I can only think of one reason why a perfectly healthy and fit cat, well looked after, is not eating the food that you put down for him or her. And I guess by now you’ve figured out the reason: they are consistently going around to your neighbour and eating all the food that they need. So, they are eating but not the food you give them. There is an interesting little story which illustrates this on social media at the moment. The owner of the cat that you see in the photograph said that he didn’t eat for three days. He took him to the vet where they did an ultrasound (that’s why the belly is shaved) “only to find a belly full of the neighbour’s cat’s food”.

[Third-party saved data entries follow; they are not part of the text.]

-- ==== Sys2Proof/Machine/Jay.lean ====
section
/-! DEFINITION. Jay: granules and pools, lookups and miss service, granule invalidations, heat, software control
(R243–R258). -/

namespace Sys2Proof.Machine

/-! ## Granules of a stack (R210, R245) -/

/-- Granules of a stack that are available to partitions, retired ones among them. -/
def State.available (s : State) : Nat := 65536 - s.rd .hbmSpareGranules - s.rd .hbmHubReserve

/-- Listed granules of a stack with a property. -/
def State.granulesWhere (s : State) (h : Nat) (q : Hgt → Bool) : List Nat :=
  (s.jay.hgt.where (fun k e => k / 65536 == h && q e)).keys

/-- FREE granules of a stack (R245): the available ones less those that are listed as anything else. -/
def State.freeCount (s : State) (h : Nat) : Nat :=
  if s.populated (h * Config.stackBytes) then
    s.available - (s.jay.hgt.where (fun k _ => k / 65536 == h && decide (k % 65536 < s.available))).length
  else 0

/-- The lowest-numbered FREE granule of a stack. -/
def State.firstFree (s : State) (h : Nat) : Option Nat :=
  if s.freeCount h = 0 then none
  else some (s.jay.hgt.free (s.jay.hgt.length + 1) (h * 65536))

/-- The lowest-numbered spare granule of a stack. -/
def State.firstSpare (s : State) (h : Nat) : Option Nat :=
  if s.populated (h * Config.stackBytes) then
    ((List.range (s.rd .hbmSpareGranules)).map (fun i => h * 65536 + (65536 - s.rd .hbmSpareGranules) + i)).find?
      (fun g => (s.hgt g).state == .spare)
  else none

/-- Granules that formations have reserved at a stack and not yet written (R408). -/
def State.reservedAt (s : State) (h : Nat) : Nat :=
  (s.jay.reserved.where (fun k _ => k % 8 == h)).foldl (fun n e => n + e.2) 0

/-- POOL granules of a partition at a stack. -/
def State.poolAt (s : State) (p h : Nat) : List Nat := s.granulesWhere h (fun e => e.state == .pool && e.owner == p)

/-- A stack is being drained (R264). -/
def State.draining (s : State) (h : Nat) : Bool := (s.jay.drains.find h).isSome

/-- The newest key generation of a partition (R432, R454). -/
def State.newestKgen (s : State) (p : Nat) : Nat := s.rd .secMemKgen 0 p % 4

/-! ## Order of the stacks for a granule of the pool (R249) -/

/-- The site for which an entry point's requests count (R252). -/
def siteOf : Entry → Option Nat
  | .site k => some k
  | .tile t => some (tileSite t)
  | _ => none

/-- The stacks in the order of R249 for a requester's site; without a site only the last step is left. -/
def stackOrder (k : Option Nat) : List Nat :=
  match k with
  | some k => preferredStack k :: stackMate (preferredStack k) :: List.range 8
  | none => List.range 8

/-- A POOL granule for a mapping, neither source nor target of a migration: from the first stack of a list that holds one. -/
def State.takePool (s : State) (p : Nat) (hs : List Nat) : Option Nat :=
  (hs.filterMap (fun h => ((s.poolAt p h).filter (fun g => !s.jay.migs.any (fun m => m.src == g || m.dst == g))).head?)).head?

/-- The stacks in the order of R249, those that are being drained left out (R264). -/
def State.poolOrder (s : State) (k : Option Nat) : List Nat := (stackOrder k).filter (fun h => !s.draining h)

/-! ## Mapping -/

/-- A PPA granule mapped onto a POOL granule (R249, R257). -/
def State.mapGranule (s : State) (p g hg sfmt : Nat) : State :=
  let e := s.hgt hg
  (s.setDir p g { valid := true, owner := p, hgran := hg, sfmt, kgen := e.kgen
                  lastMove := s.beat.number.setWidth 16 }).setHgt hg { e with state := .mapped, rowrep := false }

/-- A cache entry of a directory entry (R247). -/
def DirEntry.xentry (e : DirEntry) (p g : Nat) : XEntry :=
  { ptn := p, gran := g, hgran := e.place, sfmt := e.sfmt, kgen := e.kgen, rowrep := e.rowrep }

/-- A slice's answer on its way. -/
def State.sliceAnswer (s : State) (e : Entry) (p g : Nat) (x : Option XEntry) : State :=
  { s.emit (.xlate e p g (x.map XEntry.hgran)) with jay := { s.jay with answers := s.jay.answers ++ [(e, p, g, x)] } }

/-- A refusal, counted (R248). -/
def State.sliceRefuse (s : State) (e : Entry) (p g : Nat) : State := (s.bump .jayXlateRefused 0 p).sliceAnswer e p g none

/-- A miss put on record under JAY_MISS_MODE HOST (R250). -/
def State.recordMiss (s : State) (e : Entry) (p g : Nat) : State :=
  let l := s.jay.misses.get p []
  if l.any (fun m => m.gran == g) then
    let l' := l.map (fun m => if m.gran = g then { m with waiting := m.waiting ++ [e] } else m)
    { s with jay := { s.jay with misses := s.jay.misses.set p l' } }
  else if 64 ≤ l.length then s.sliceRefuse e p g
  else
    let t : State := { s with jay := { s.jay with misses := s.jay.misses.set p (l ++ [{ gran := g, waiting := [e] }]) } }
    t.raiseVector p (s.rd .jayMissVector 0 p)

/-- A slice answers a lookup (R248–R250). -/
def State.sliceLookup (s : State) (e : Entry) (p g : Nat) (entryUE : Bool) : State :=
  if s.dlen p ≤ g then s.sliceRefuse e p g
  else if entryUE then (s.sliceRefuse e p g).ev Ev.jayDirUe (some p)
  else
    let d := s.dirEntry p g
    if d.valid then
      if d.mstate = .locked then { s with jay := { s.jay with lockWait := s.jay.lockWait ++ [(e, p, g)] } }
      else s.sliceAnswer e p g (some (d.xentry p g))
    else if s.rd .jayMissMode 0 p = 0 then
      match s.takePool p (s.poolOrder (siteOf e)) with
      | some hg =>
        let s := s.mapGranule p g hg 0
        s.sliceAnswer e p g (some ((s.dirEntry p g).xentry p g))
      | none => s.sliceRefuse e p g
    else s.recordMiss e p g

/-- Lookups that waited for the end of a lock are answered (R248). -/
def State.answerLockWait (s : State) (p g : Nat) : State :=
  let l := s.jay.lockWait.filter (fun w => w.2.1 == p && w.2.2 == g)
  let s := { s with jay := { s.jay with lockWait := s.jay.lockWait.filter (fun w => !(w.2.1 == p && w.2.2 == g)) } }
  s.each l (fun s w => s.sliceLookup w.1 p g false)

/-- The requests of an entry point that wait for a granule's translation, in their order. -/
def State.waitingFor (s : State) (e : Entry) (p g : Nat) : List Nat :=
  (sortBy (fun (x : Nat × Tracker) => x.2.order) ((s.trackersAt e).where (fun _ k =>
    k.phase == .xlate && s.route k.lab.ptn (k.ppa / Config.granule) k.op.writes == some (p, g)))).map (fun x => x.1)

/-- A refused translation at a site is counted (R308, R309). -/
def State.xlateRefused (s : State) (e : Entry) : State :=
  match e with
  | .site k => s.bump .htlRefused k hsXlate
  | _ => s

/-- A slice's answer reaches its entry point (R247, R248, R251). -/
def State.xlateAnswer (s : State) (e : Entry) (p g : Nat) : State :=
  match s.jay.answers.find? (fun a => a.1 == e && a.2.1 == p && a.2.2.1 == g) with
  | none => s
  | some a =>
    let s := { s with jay := { s.jay with answers := s.jay.answers.erase a } }
    match a.2.2.2 with
    | some x =>
      let s := s.cacheFill e x
      s.each (s.waitingFor e p g) (fun s id =>
        match s.noc.trackers.find id with
        | some k => s.translate s.entryFuel id k
        | none => s)
    | none => s.each (s.waitingFor e p g) (fun s id => (s.xlateRefused e).answerReq id hsXlate 0 [] 0)

/-- JAY_MISS_DEADLINE passes for a record (R250). -/
def State.missTimeout (s : State) (p g : Nat) : State :=
  let l := s.jay.misses.get p []
  match l.find? (fun m => m.gran == g) with
  | none => s
  | some m =>
    let s := { s with jay := { s.jay with misses := s.jay.misses.put p (l.filter (fun m => m.gran != g)) [] } }
    let s := s.each m.waiting (fun s e => s.each (s.waitingFor e p g) (fun s id =>
      match s.noc.trackers.find id with
      | some k => s.answerReq id hsOk 0 [] (if k.op.reads then allPoison (k.len / 32) else 0)
      | none => s))
    s.ev Ev.jayMissTimeout (some p)

/-- Lookups of a granule's miss record are answered (R250, R257). -/
def State.answerMiss (s : State) (p g : Nat) : State :=
  let l := s.jay.misses.get p []
  match l.find? (fun m => m.gran == g) with
  | none => s
  | some m =>
    let s := { s with jay := { s.jay with misses := s.jay.misses.put p (l.filter (fun m => m.gran != g)) [] } }
    s.each m.waiting (fun s e => s.sliceAnswer e p g (some ((s.dirEntry p g).xentry p g)))

/-! ## Granule invalidations (R251) -/

/-- Sites bound to a partition. -/
def State.sitesOf (s : State) (p : Nat) : List Nat := (List.range 8).filter (fun k => (s.rd .uciBind k).testBit p)

/-- The translation buffers: host station, scale-out stations, collective engines and the hub's controller ports. -/
def buffers : List Entry := .host :: .hub :: ((List.range 16).map .sox ++ (List.range 4).map .engine)

/-- Every receiver of a change in a partition's entry. -/
def State.receivers (s : State) (p : Nat) : List Entry :=
  (s.tilesOf p).map .tile ++ (s.sitesOf p).map .site ++ buffers

/-- A granule invalidation sent. -/
def State.invalidate (s : State) (p g : Nat) (dest : List Entry) (xlate rows : Bool) (code : Option Nat)
    (held : List Nat) (source : Option Nat) : State :=
  { s.emitAll (dest.map (fun e => .invalidate e p g xlate rows)) with
    jay := { s.jay with inval := s.jay.inval ++ [{ ptn := p, gran := g, xlate, rows, waiting := dest, code, held, source }] } }

/-- Row-cache blocks of a granule dropped from a tile. -/
def State.dropRows (s : State) (t p g : Nat) : State :=
  { s with tile := { s.tile with rows := s.tile.rows.where (fun k b =>
      !(k / 128 == t && b.ptn == p && b.block / 4096 == g)) } }

/-- A receiver acts on a granule invalidation (R251): it drops what the scope names, holds new requests to the
granule while old ones are in flight, and acknowledges. -/
def State.receiveInval (s : State) (e : Entry) (p g : Nat) : State :=
  match s.jay.inval.find? (fun i => i.ptn == p && i.gran == g && i.waiting.contains e) with
  | none => s
  | some i =>
    let s := if i.xlate then s.cacheDrop e p g else s
    let s : State := match e with
      | .tile t => if i.rows then s.dropRows t p g else s
      | _ => s
    let isHeld : Bool := match e with
      | .tile t => s.tileHeld t
      | _ => false
    if isHeld || s.drained e p g then s.emit (.invalAck e p g)
    else { s with jay := { s.jay with draining := s.jay.draining ++ [(e, p, g)] } }

/-! ## Heat (R252) -/

/-- A request ordered at a home agent counts for its site: SAMPLE, and an increment where its low bits become zero. -/
def State.sampleHeat (s : State) (hg : Nat) (r : HomeReq) : State :=
  match siteOf r.entry with
  | none => s
  | some k =>
    let e := s.hgt hg
    let v := e.sample + 1
    let s := s.setHgt hg { e with sample := v }
    if v.toNat % 2 ^ s.rd .jayHeatSampleLog2 ≠ 0 then s
    else
      let h := hg / 65536
      let buf := s.jay.heatBuf.get h []
      let entry := s.dbase e.owner + r.pgran
      if buf.any (fun x => x.entry == entry && x.site == k) then
        let buf' := buf.map (fun x => if x.entry = entry ∧ x.site = k then { x with count := x.count + 1 } else x)
        { s with jay := { s.jay with heatBuf := s.jay.heatBuf.set h buf' } }
      else if buf.length < 64 then
        { s with jay := { s.jay with heatBuf := s.jay.heatBuf.set h (buf ++ [{ entry, site := k, count := 1 }]) } }
      else s.bump .jayHeatDropped

/-- A heat counter raised, saturating at 15. -/
def addHeat (l : List Nat) (k n : Nat) : List Nat :=
  l.zipIdx.map (fun (x : Nat × Nat) => if x.2 = k then min 15 (x.1 + n) else x.1)

/-- The oldest entry of a home agent's buffer reaches its slice (R252). -/
def State.heatIncrement (s : State) (h : Nat) : State :=
  match s.jay.heatBuf.get h [] with
  | [] => s
  | x :: r =>
    let s := { s with jay := { s.jay with heatBuf := s.jay.heatBuf.put h r [] } }
    let d : DirEntry := s.jay.dir.get x.entry {}
    { s with jay := { s.jay with dir := s.jay.dir.put x.entry { d with heat := addHeat d.heat x.site x.count } {} } }

/-- A read of a granule with ROWREP counted (R266): a block that is not in the full table of 256 replaces the entry with the
lowest count. -/
def State.countRow (s : State) (hpa : Nat) : State :=
  if ¬ (s.hgt (granOf hpa)).rowrep then s
  else
    let h := stackOf hpa
    let b := hpa / 256
    let l := s.jay.rowHot.get h []
    let l' :=
      if l.any (fun e => e.1 == b) then l.map (fun e => if e.1 = b then (e.1, e.2 + 1) else e)
      else if l.length < 256 then l ++ [(b, 1)]
      else
        let low := l.foldl (fun (m : Nat × Nat) e => if e.2 < m.2 then e else m) (l.headD (0, 0))
        l.erase low ++ [(b, 1)]
    { s with jay := { s.jay with rowHot := s.jay.rowHot.set h l' } }

/-! ## Software control (R256, R257) -/

def jcDone : Nat := 0
def jcQueued : Nat := 1
def jcOutOfRange : Nat := 2
def jcNotMapped : Nat := 3
def jcAlreadyMapped : Nat := 4
def jcPoolEmpty : Nat := 5
def jcMode : Nat := 6
def jcQueueFull : Nat := 7
def jcNoTarget : Nat := 8

/-- JAY_CMD_RESULT of a command that returns: its code, and the count of commands taken. -/
def State.jayResult (s : State) (p code : Nat) : State :=
  let n := s.rdField .jayCmdResult 23 0 0 p
  let n' := if n + 1 < 2 ^ 24 then n + 1 else Config.counterEnd (Reg.key .jayCmdResult 0 p) % 2 ^ 24
  s.wr .jayCmdResult (code * 2 ^ 24 + n') 0 p

/-- Code alone, of an order that is dropped later (R257). -/
def State.jayCode (s : State) (p code : Nat) : State := s.wrField .jayCmdResult 31 24 code 0 p

/-- The granule is migrating. -/
def DirEntry.migrating (e : DirEntry) : Bool := e.mstate != .idle

/-- A command on a mapped granule (R257): its codes in order, then its effect. -/
def State.onMapped (s : State) (p g : Nat) (f : State → DirEntry → State) : State :=
  if s.dlen p ≤ g then s.jayResult p jcOutOfRange
  else if (s.dirEntry p g).valid then f s (s.dirEntry p g)
  else s.jayResult p jcNotMapped

/-- MAP. -/
def State.jayMap (s : State) (p g stack sfmt : Nat) : State :=
  if s.dlen p ≤ g then s.jayResult p jcOutOfRange
  else if (s.dirEntry p g).valid then s.jayResult p jcAlreadyMapped
  else
    let site := (((s.jay.misses.get p []).find? (fun m => m.gran == g)).bind (fun m => m.waiting.head?)).bind siteOf
    match s.takePool p (if stack < 8 then [stack] else s.poolOrder site) with
    | some hg => ((s.mapGranule p g hg sfmt).answerMiss p g).jayResult p jcDone
    | none => s.jayResult p jcPoolEmpty

/-- A granule of the partition taken out of its map: VALID cleared and the granule in the pool. -/
def State.unmapNow (s : State) (p g : Nat) (code : Option Nat) : State :=
  let d := s.dirEntry p g
  let e := s.hgt d.hgran
  ((s.setDir p g {}).setHgt d.hgran { e with state := .pool, rowrep := false }).invalidate p g (s.receivers p) true true code [] none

It’s a bit of a shame because he had to be hauled off to a veterinarian and have his belly fur shaved off. Perhaps he was tranquilized. The whole experience must’ve been a bit traumatic for cat and caregiver.
The cat was probably muttering under his breath, “What the hell is going on?”

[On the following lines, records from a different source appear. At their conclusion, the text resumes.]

/-! ## The commands -/

def execHtlRdShared (k lg hdr : Nat) (data : List Byte) (s : State) : Host.Outcome State Fault Refusal :=
  .next (s.htlMessage oRdShared k lg hdr data)
def execHtlRdUnique (k lg hdr : Nat) (data : List Byte) (s : State) : Host.Outcome State Fault Refusal :=
  .next (s.htlMessage oRdUnique k lg hdr data)
def execHtlClaim (k lg hdr : Nat) (data : List Byte) (s : State) : Host.Outcome State Fault Refusal :=
  .next (s.htlMessage oClaim k lg hdr data)
def execHtlEvict (k lg hdr : Nat) (data : List Byte) (s : State) : Host.Outcome State Fault Refusal :=
  .next (s.htlMessage oEvict k lg hdr data)
def execHtlRdNa (k lg hdr : Nat) (data : List Byte) (s : State) : Host.Outcome State Fault Refusal :=
  .next (s.htlMessage oRdNa k lg hdr data)
def execHtlIntr (k lg hdr : Nat) (data : List Byte) (s : State) : Host.Outcome State Fault Refusal :=
  .next (s.htlMessage oIntr k lg hdr data)
def execHtlAbort (k lg hdr : Nat) (data : List Byte) (s : State) : Host.Outcome State Fault Refusal :=
  .next (s.htlMessage oAbort k lg hdr data)
def execHtlWb (k lg hdr : Nat) (data : List Byte) (s : State) : Host.Outcome State Fault Refusal :=
  .next (s.htlMessage oWb k lg hdr data)
def execHtlWrNs (k lg hdr : Nat) (data : List Byte) (s : State) : Host.Outcome State Fault Refusal :=
  .next (s.htlMessage oWrNs k lg hdr data)
def execHtlWrStash (k lg hdr : Nat) (data : List Byte) (s : State) : Host.Outcome State Fault Refusal :=
  .next (s.htlMessage oWrStash k lg hdr data)
def execHtlWrRed (k lg hdr : Nat) (data : List Byte) (s : State) : Host.Outcome State Fault Refusal :=
  .next (s.htlMessage oWrRed k lg hdr data)
def execHtlGatherDesc (k lg hdr : Nat) (data : List Byte) (s : State) : Host.Outcome State Fault Refusal :=
  .next (s.htlMessage oGatherDesc k lg hdr data)
def execHtlSync (k lg hdr : Nat) (data : List Byte) (s : State) : Host.Outcome State Fault Refusal :=
  .next (s.htlMessage oSync k lg hdr data)
def execHtlSnpAck (k lg hdr : Nat) (data : List Byte) (s : State) : Host.Outcome State Fault Refusal :=
  .next (s.htlMessage oSnpAck k lg hdr data)
def execHtlSnpData (k lg hdr : Nat) (data : List Byte) (s : State) : Host.Outcome State Fault Refusal :=
  .next (s.htlMessage oSnpData k lg hdr data)

/-- The control slot of a flit: eight credit-return entries (R303). -/
def execHtlCreditReturn (k slot : Nat) (s : State) : Host.Outcome State Fault Refusal :=
  .next (s.each (List.range 8) (fun s j => s.creditEntry k (field slot (16 * j + 15) (16 * j))))

def execCxlMessage (k : Nat) (m : CxlMsg) (tag ppa len : Nat) (data : List Byte) (poison : Bool) (s : State) :
    Host.Outcome State Fault Refusal :=
  .next (s.cxlMessage k m tag ppa len data poison)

The next question has got to be this one: why was this attractive looking ginger tabby-and-white male cat going next door for all his feeding requirements? And once again there can be only one reason: the food next door is better than the food in the home where he lives.
And so, the solution for this cat caregiver is to put down some great food for his cat to try and wean him off the habit of going next door.
This kind of feline behaviour can cause upset between neighbours. This is because this caregiver might complain to his neighbour that they are feeding their cat and they shouldn’t do it. They might blame their neighbour for acting irresponsibly. They might even blame them for trying to steal their cat. It might even be true by the way!
But then again, the neighbour might respond by saying that this cat owner should keep their cat indoors or do more to stop them coming into their home. In the meantime, the cat has no notion of “cat ownership” and does not feel owned. He has a home range territory which encompasses both his home and the homes of neighbours including their backyards and therefore is behaving entirely normally and sees nothing wrong. He is simply scavenging food where it is obtainable.
The idea of scavenging for cats is not wholly natural. The ancestor to the domestic cat doesn’t really scavenge. They attack and kill prey and eat it fresh. But the domestic cat’s life is very different; it’s artificial and they’ve learned to accept food in a bowl which is a form of scavenging.
So, the first thing you do if your cat has stopped eating and looks and behaves healthy in every respect and shows no signs of having any illness is to check whether he’s eating next door before you haul him off to the veterinarian to waste your money and time and put your cat through a minor traumatic event.